Items listed in a dataset
————————

/-- Settles O57: START and STOP by the channel's state, the run of the lowest pending channel, and a channel's end. That CTL is
stored while a channel runs, and that a run moves its bytes at once with its outcome held, are log entry 52. -/
theorem dmaChannelsAct : Obligations.DmaChannelsAct := by
  unfold Obligations.DmaChannelsAct
  refine ⟨fun c v s hb hc => ⟨?start, ?stop⟩, ?runs, ?done⟩
  case start => exact fun h0 => run_eq_next_put (f := dmaCtlWrite c (v ||| 0x80000000#32)) (dmaCtlWrite_start hb hc h0)
  case stop => exact fun h0 => run_eq_next_put (f := dmaCtlWrite c (v ||| 0x40000000#32)) (dmaCtlWrite_stop hb hc h0)
  case runs =>
    intro host cut c s hw hn
    change runAll (dmaRun host cut) s = _
    generalize hx : dmaGo ⟨host, s.ram, s.dev, c, { dmaOf s.dev c with state := 2, hops := 0, done := 0 }, cut, 0⟩ = x
    rw [runAll_next, dmaRun_of_next hw hn hx]
  case done =>
    intro c s hc h2
    exact run_eq_next_put (f := dmaDone c) (dmaDone_of_running hc h2)

end Sys2Proof.Machine
end

section
/-! The tick boundary (R648, R649). -/
namespace Sys2Proof.Machine

theorem rtcTick_only (d : Dev) : ∃ ms rtc, rtcTick d = { d with sys := { d.sys with rtcMs := ms, rtc := rtc } } := by
  unfold rtcTick
  split <;> exact ⟨_, _, rfl⟩

/-- A boundary brings time to its instant and counts the tick; the RTC and the sectors count with it. -/
theorem boundary_only (d : Dev) : ∃ ms rtc pwr, boundary d = { d with
    sys := { d.sys with
      ticks := d.sys.ticks + 1, sub := max 1750000 d.sys.sub - 1750000, rtcMs := ms, rtc := rtc }
    pwr := pwr } := by
  obtain ⟨ms, rtc, h⟩ := rtcTick_only (let e := passTime (1750000 - d.sys.sub) d
    { e with sys := { e.sys with ticks := e.sys.ticks + 1, sub := e.sys.sub - 1750000 } })
  have hsub : (passTime (1750000 - d.sys.sub) d).sys.sub - 1750000 = max 1750000 d.sys.sub - 1750000 := by
    change d.sys.sub + (1750000 - d.sys.sub) - 1750000 = _
    omega
  refine ⟨ms, rtc, (passTime (1750000 - d.sys.sub) d).pwr, h.trans ?_⟩
  dsimp only
  rw [hsub]
  rfl

/-- Settles O59: by whether the TU runs and the device is HALTED. The order of the work at a boundary is log entry 14, that
HALTED ticks count time only log entry 45. -/
theorem tickCarriesTheDevice : Obligations.TickCarriesTheDevice := by
  unfold Obligations.TickCarriesTheDevice
  intro xs s
  refine ⟨?asleep, ?halted, ?works⟩
  case asleep =>
    intro ht
    exact run_eq_next_put (f := tickBoundary xs) (if_pos (by simp [ht]))
  case halted =>
    intro ht hm
    have hb : tickBoundary xs s.otp s.dev = boundary s.dev := (if_neg (by simp [ht])).trans (if_pos hm)
    obtain ⟨ms, rtc, pwr, h⟩ := boundary_only s.dev
    rw [h] at hb
    exact ⟨_, run_eq_next_put (f := tickBoundary xs) hb, rfl, rfl, hm, rfl, rfl, rfl, rfl⟩
  case works =>
    intro ht hm
    exact run_eq_next_put (f := tickBoundary xs) ((if_neg (by simp [ht])).trans (if_neg hm))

————————

ABOUT THIS EXERCISE:
Look over the entries for "with", then copy every line that includes that string.

FINISHED TASK:
stored while a channel runs, and that a run moves its bytes at once with its outcome held, are log entry 52. -/
    generalize hx : dmaGo ⟨host, s.ram, s.dev, c, { dmaOf s.dev c with state := 2, hops := 0, done := 0 }, cut, 0⟩ = x
theorem rtcTick_only (d : Dev) : ∃ ms rtc, rtcTick d = { d with sys := { d.sys with rtcMs := ms, rtc := rtc } } := by
/-- A boundary brings time to its instant and counts the tick; the RTC and the sectors count with it. -/
theorem boundary_only (d : Dev) : ∃ ms rtc pwr, boundary d = { d with
    sys := { d.sys with
    { e with sys := { e.sys with ticks := e.sys.ticks + 1, sub := e.sys.sub - 1750000 } })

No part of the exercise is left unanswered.